> _Directions_: Find every line in the data that contains the word "tdiv". Return each of those lines.

· · · · ·

-- ==== Sys2Proof/Certificates/Slice0/Obligations.lean ====
section
/-! DEFINITION. The statements for the provers, from the spec's numbered rules, and the terms they share. -/

namespace Sys2Proof.Claims
end Sys2Proof.Claims

open Sys2Proof Sys2Proof.Machine Sys2Proof.Claims

/-- The three forms of an opcode 0x00-0x12 with the operation `op` (08 R135, R136): the ordinary one, the push of its result,
the pop of its operand B; a full or an empty channel stalls. The entry of a vector word that VL = 0 kept from writing leaves the register as
it was (log 57). -/
def Sys2Proof.Claims.AluForms (mk : BitVec 6 → BitVec 6 → BitVec 6 → BitVec 6 → Instr) (op : Word → Word → Word) : Prop :=
  ∀ (d a b f : BitVec 6) (s t : State), issuedIn (mk d a b f) s = some t →
    exec (mk d a b f) s = .next (
      if f = 0 then completed (mk d a b f) s (setX t d (op (xOf t a) (xOf t b))) .fall
      else if f.toNat / 16 = 2 then
        if (t.me.str.ch.getD (f.toNat % 16) []).length < 16
        then completed (mk d a b f) s (chanPush t (f.toNat % 16) (.scalar (op (xOf t a) (xOf t b)))) .fall
        else waiting (mk d a b f) s t .queue
      else
        match chanHead t (f.toNat % 16) with
        | some .skipped => completed (mk d a b f) s (chanPop t (f.toNat % 16)) .fall
        | some p => completed (mk d a b f) s (setX (chanPop t (f.toNat % 16)) d (op (xOf t a) p.word)) .fall
        | none => waiting (mk d a b f) s t .queue)

/-- ADD to MAXU (08 R136), every form: a + b; a - b; and; or; xor; the three shifts by b[5:0]; the products; division that never faults
with its two edge cases; the signed and unsigned minima and maxima. Each is computed on integers and wraps. A pop takes the value at the
head of its channel; an entry that a skipped word left holds none (log 57, DEDUCED). -/
def Sys2Proof.Claims.AluResults : Prop :=
  AluForms .add (fun a b => BitVec.ofNat 64 (a.toNat + b.toNat))
  ∧ AluForms .sub (fun a b => BitVec.ofInt 64 (a.toInt - b.toInt))
  ∧ AluForms .and (fun a b => BitVec.ofNat 64 (a.toNat &&& b.toNat))
  ∧ AluForms .or (fun a b => BitVec.ofNat 64 (a.toNat ||| b.toNat))
  ∧ AluForms .xor (fun a b => BitVec.ofNat 64 (a.toNat ^^^ b.toNat))
  ∧ AluForms .shl (fun a b => BitVec.ofNat 64 (a.toNat * 2 ^ (b.toNat % 64)))
  ∧ AluForms .shr (fun a b => BitVec.ofNat 64 (a.toNat / 2 ^ (b.toNat % 64)))
  ∧ AluForms .sar (fun a b => BitVec.ofInt 64 (a.toInt / 2 ^ (b.toNat % 64)))
  ∧ AluForms .mul (fun a b => BitVec.ofNat 64 (a.toNat * b.toNat))
  ∧ AluForms .mulh (fun a b => BitVec.ofInt 64 (a.toInt * b.toInt / 2 ^ 64))
  ∧ AluForms .mulhu (fun a b => BitVec.ofNat 64 (a.toNat * b.toNat / 2 ^ 64))
  ∧ AluForms .div (fun a b => if b = 0 then BitVec.ofInt 64 (-1) else BitVec.ofInt 64 (a.toInt.tdiv b.toInt))
  ∧ AluForms .divu (fun a b => if b = 0 then BitVec.ofInt 64 (-1) else BitVec.ofNat 64 (a.toNat / b.toNat))
  ∧ AluForms .rem (fun a b => if b = 0 then a else BitVec.ofInt 64 (a.toInt - b.toInt * a.toInt.tdiv b.toInt))
  ∧ AluForms .remu (fun a b => if b = 0 then a else BitVec.ofNat 64 (a.toNat - b.toNat * (a.toNat / b.toNat)))
  ∧ AluForms .min (fun a b => if a.toInt ≤ b.toInt then a else b)
  ∧ AluForms .max (fun a b => if a.toInt ≤ b.toInt then b else a)
  ∧ AluForms .minu (fun a b => if a.toNat ≤ b.toNat then a else b)
  ∧ AluForms .maxu (fun a b => if a.toNat ≤ b.toNat then b else a)

/-- CLZ, CTZ and POPC: the encoding with XB and FN6 zero, a nonzero value in either refused with 0x0102, and the counts; zero
gives 64 for the first two (08 R137). -/
def Obligations.BitCounts : Prop :=
  (∀ (d a : BitVec 6) (x : BitVec 12),
    let word (op : Nat) : Nat := op * 2 ^ 24 + d.toNat * 2 ^ 18 + a.toNat * 2 ^ 12 + x.toNat
    (x = 0 → decodeWord 0 (word 0x13) = .ok (.clz d a) ∧ decodeWord 0 (word 0x14) = .ok (.ctz d a)
      ∧ decodeWord 0 (word 0x15) = .ok (.popc d a))
    ∧ (x ≠ 0 → ∀ op, op = 0x13 ∨ op = 0x14 ∨ op = 0x15 → decodeWord 0 (word op) = .error .reserved))
  ∧ Reject.reserved.code = 0x0102
  ∧ (∀ (d a : BitVec 6) (s t : State), issuedIn (.clz d a) s = some t → ∃ n : Nat,
    exec (.clz d a) s = .next (completed (.clz d a) s (setX t d (BitVec.ofNat 64 n)) .fall)
    ∧ n ≤ 64 ∧ (∀ j, 64 - n ≤ j → (xOf t a).getLsbD j = false) ∧ (n < 64 → (xOf t a).getLsbD (63 - n) = true))
  ∧ (∀ (d a : BitVec 6) (s t : State), issuedIn (.ctz d a) s = some t → ∃ n : Nat,
    exec (.ctz d a) s = .next (completed (.ctz d a) s (setX t d (BitVec.ofNat 64 n)) .fall)
    ∧ n ≤ 64 ∧ (∀ j, j < n → (xOf t a).getLsbD j = false) ∧ (n < 64 → (xOf t a).getLsbD n = true))
  ∧ (∀ (d a : BitVec 6) (s t : State), issuedIn (.popc d a) s = some t →
    exec (.popc d a) s = .next (completed (.popc d a) s
      (setX t d (BitVec.ofNat 64 (((List.range 64).map fun j => ((xOf t a).getLsbD j).toNat).sum))) .fall))

/-- BFX, BFI, SEL (08 R138): the result register by its bits. -/
def Sys2Proof.Claims.FieldWords : Prop :=
  (∀ (d a pos width : BitVec 6) (s t : State), issuedIn (.bfx d a pos width) s = some t → ∃ v : Word,
    exec (.bfx d a pos width) s = .next (completed (.bfx d a pos width) s (setX t d v) .fall)
    ∧ ∀ j, j < 64 → v.getLsbD j = (decide (j ≤ width.toNat) && (xOf t a).getLsbD (pos.toNat + j)))
  ∧ (∀ (d a pos width : BitVec 6) (s t : State), issuedIn (.bfi d a pos width) s = some t → ∃ v : Word,
    exec (.bfi d a pos width) s = .next (completed (.bfi d a pos width) s (setX t d v) .fall)
    ∧ ∀ j, j < 64 → v.getLsbD j =
        if pos.toNat ≤ j ∧ j ≤ pos.toNat + width.toNat then (xOf t a).getLsbD (j - pos.toNat) else (xOf t d).getLsbD j)
  ∧ (∀ (d a b f : BitVec 6) (s t : State), issuedIn (.sel d a b f) s = some t →
    exec (.sel d a b f) s = .next (completed (.sel d a b f) s
      (setX t d (if ((readP t.me.regs (f.toNat % 32)).getLsbD 0 ^^ f.getLsbD 5) = true then xOf t a else xOf t b)) .fall))

/-- The six relations of CMP 0x19 by code, and the four of CMP 0x1A (08 R139). -/
def Sys2Proof.Claims.relationOf (unsigned : Bool) (cc : Nat) (a b : Word) : Prop :=
  match unsigned, cc with
  | false, 0 => a = b
  | false, 1 => a ≠ b
  | false, 2 => a.toInt < b.toInt
  | false, 3 => a.toInt ≤ b.toInt
  | false, 4 => b.toInt < a.toInt
  | false, _ => b.toInt ≤ a.toInt
  | true, 0 => a.toNat < b.toNat
  | true, 1 => a.toNat ≤ b.toNat
  | true, 2 => b.toNat < a.toNat
  | true, _ => b.toNat ≤ a.toNat

/-- A compare word writes one truth value into every lane of p[d]. -/
def Sys2Proof.Claims.Compares (i : Instr) (d : Nat) (rel : State → Prop) : Prop :=
  ∀ s t : State, issuedIn i s = some t → ∃ p : PredWord,
    exec i s = .next (completed i s (mapRegs t fun r => writeP r d p) .fall) ∧ ∀ j, j < 128 → (p.getLsbD j = true ↔ rel t)

/-- CMP and CMPI compare two values and write every lane of p[d] (08 R139). -/
def Sys2Proof.Claims.CompareWords : Prop :=
  ∀ (d a b cc : BitVec 6) (imm : BitVec 12),
    Compares (.cmpSigned d a b cc) d.toNat (fun t => relationOf false cc.toNat (xOf t a) (xOf t b))
    ∧ Compares (.cmpUnsigned d a b cc) d.toNat (fun t => relationOf true cc.toNat (xOf t a) (xOf t b))
    ∧ Compares (.cmpiEq d a imm) d.toNat (fun t => relationOf false 0 (xOf t a) (imm.signExtend 64))
    ∧ Compares (.cmpiNe d a imm) d.toNat (fun t => relationOf false 1 (xOf t a) (imm.signExtend 64))
    ∧ Compares (.cmpiLt d a imm) d.toNat (fun t => relationOf false 2 (xOf t a) (imm.signExtend 64))
    ∧ Compares (.cmpiLe d a imm) d.toNat (fun t => relationOf false 3 (xOf t a) (imm.signExtend 64))
    ∧ Compares (.cmpiLtu d a imm) d.toNat (fun t => relationOf true 0 (xOf t a) (imm.signExtend 64))
    ∧ Compares (.cmpiLeu d a imm) d.toNat (fun t => relationOf true 1 (xOf t a) (imm.signExtend 64))

/-- PLOG acts lane by lane (08 R140). -/
def Sys2Proof.Claims.PredicateLogic : Prop :=
  (∀ (d a b fn : BitVec 6) (s t : State), issuedIn (.plog d a b fn) s = some t → ∃ p : PredWord,
    exec (.plog d a b fn) s = .next (completed (.plog d a b fn) s (mapRegs t fun r => writeP r d.toNat p) .fall)
    ∧ ∀ j, j < 128 → p.getLsbD j =
        (let x := (readP t.me.regs a.toNat).getLsbD j
         let y := (readP t.me.regs b.toNat).getLsbD j
         match fn.toNat with | 0 => x && y | 1 => x || y | 2 => x ^^ y | 3 => x && !y | _ => !x))

/-- Bit fields and selection, compares, predicate logic (08 R138-R140). -/
def Obligations.FieldsAndCompares : Prop := FieldWords ∧ CompareWords ∧ PredicateLogic

/-- PSETN and PTEST: the encoding with XB and FN6 zero; PSETN sets lanes 0 to n - 1, n = min(x[XA], 128), and clears the others;
PTEST counts the set lanes (08 R141). -/
def Obligations.PredicateCounts : Prop :=
  (∀ (d a : BitVec 6) (x : BitVec 12),
    let word (op : Nat) : Nat := op * 2 ^ 24 + d.toNat * 2 ^ 18 + a.toNat * 2 ^ 12 + x.toNat
    (x = 0 → d.toNat < 24 → decodeWord 0 (word 0x1C) = .ok (.psetn d a))
    ∧ (x = 0 → a.toNat < 24 → decodeWord 0 (word 0x1D) = .ok (.ptest d a))
    ∧ (x ≠ 0 → decodeWord 0 (word 0x1C) = .error .reserved ∧ decodeWord 0 (word 0x1D) = .error .reserved))
  ∧ (∀ (d a : BitVec 6) (s t : State), issuedIn (.psetn d a) s = some t → ∃ p : PredWord,
    exec (.psetn d a) s = .next (completed (.psetn d a) s (mapRegs t fun r => writeP r d.toNat p) .fall)
    ∧ ∀ j, j < 128 → p.getLsbD j = decide (j < (xOf t a).toNat))
  ∧ (∀ (d a : BitVec 6) (s t : State), issuedIn (.ptest d a) s = some t →
    exec (.ptest d a) s = .next (completed (.ptest d a) s
      (setX t d (BitVec.ofNat 64 (((List.range 128).map fun j => ((readP t.me.regs a.toNat).getLsbD j).toNat).sum))) .fall))

/-- ADDI to MULI compute the operation of 08 R136 with the sign-extended immediate, the shifts with its low six bits (08 R142);
LIH shifts its destination by 18 and fills with the immediate, LDIL loads 46 sign-extended bits (08 R143). -/
def Sys2Proof.Claims.ImmediateWords : Prop :=
  ∀ (d a : BitVec 6) (imm : BitVec 12) (i18 : BitVec 18) (i46 : BitVec 46) (s t : State),
    (issuedIn (.addi d a imm) s = some t → exec (.addi d a imm) s = .next (completed (.addi d a imm) s
      (setX t d (BitVec.ofInt 64 ((xOf t a).toInt + imm.toInt))) .fall))
    ∧ (issuedIn (.andi d a imm) s = some t → exec (.andi d a imm) s = .next (completed (.andi d a imm) s
      (setX t d (xOf t a &&& BitVec.ofInt 64 imm.toInt)) .fall))
    ∧ (issuedIn (.ori d a imm) s = some t → exec (.ori d a imm) s = .next (completed (.ori d a imm) s
      (setX t d (xOf t a ||| BitVec.ofInt 64 imm.toInt)) .fall))
    ∧ (issuedIn (.xori d a imm) s = some t → exec (.xori d a imm) s = .next (completed (.xori d a imm) s
      (setX t d (xOf t a ^^^ BitVec.ofInt 64 imm.toInt)) .fall))
    ∧ (issuedIn (.shli d a imm) s = some t → exec (.shli d a imm) s = .next (completed (.shli d a imm) s
      (setX t d (BitVec.ofNat 64 ((xOf t a).toNat * 2 ^ imm.toNat))) .fall))
    ∧ (issuedIn (.shri d a imm) s = some t → exec (.shri d a imm) s = .next (completed (.shri d a imm) s
      (setX t d (BitVec.ofNat 64 ((xOf t a).toNat / 2 ^ imm.toNat))) .fall))
    ∧ (issuedIn (.sari d a imm) s = some t → exec (.sari d a imm) s = .next (completed (.sari d a imm) s
      (setX t d (BitVec.ofInt 64 ((xOf t a).toInt / 2 ^ imm.toNat))) .fall))
    ∧ (issuedIn (.muli d a imm) s = some t → exec (.muli d a imm) s = .next (completed (.muli d a imm) s
      (setX t d (BitVec.ofInt 64 ((xOf t a).toInt * imm.toInt))) .fall))
    ∧ (issuedIn (.lih d i18) s = some t → exec (.lih d i18) s = .next (completed (.lih d i18) s
      (setX t d (BitVec.ofNat 64 ((xOf t d).toNat * 2 ^ 18 + i18.toNat))) .fall))
    ∧ (issuedIn (.ldil d i46) s = some t → exec (.ldil d i46) s = .next (completed (.ldil d i46) s
      (setX t d (BitVec.ofInt 64 i46.toInt)) .fall))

· · · · ·

> _Solution for this problem_:
  ∧ AluForms .div (fun a b => if b = 0 then BitVec.ofInt 64 (-1) else BitVec.ofInt 64 (a.toInt.tdiv b.toInt))
  ∧ AluForms .rem (fun a b => if b = 0 then a else BitVec.ofInt 64 (a.toInt - b.toInt * a.toInt.tdiv b.toInt))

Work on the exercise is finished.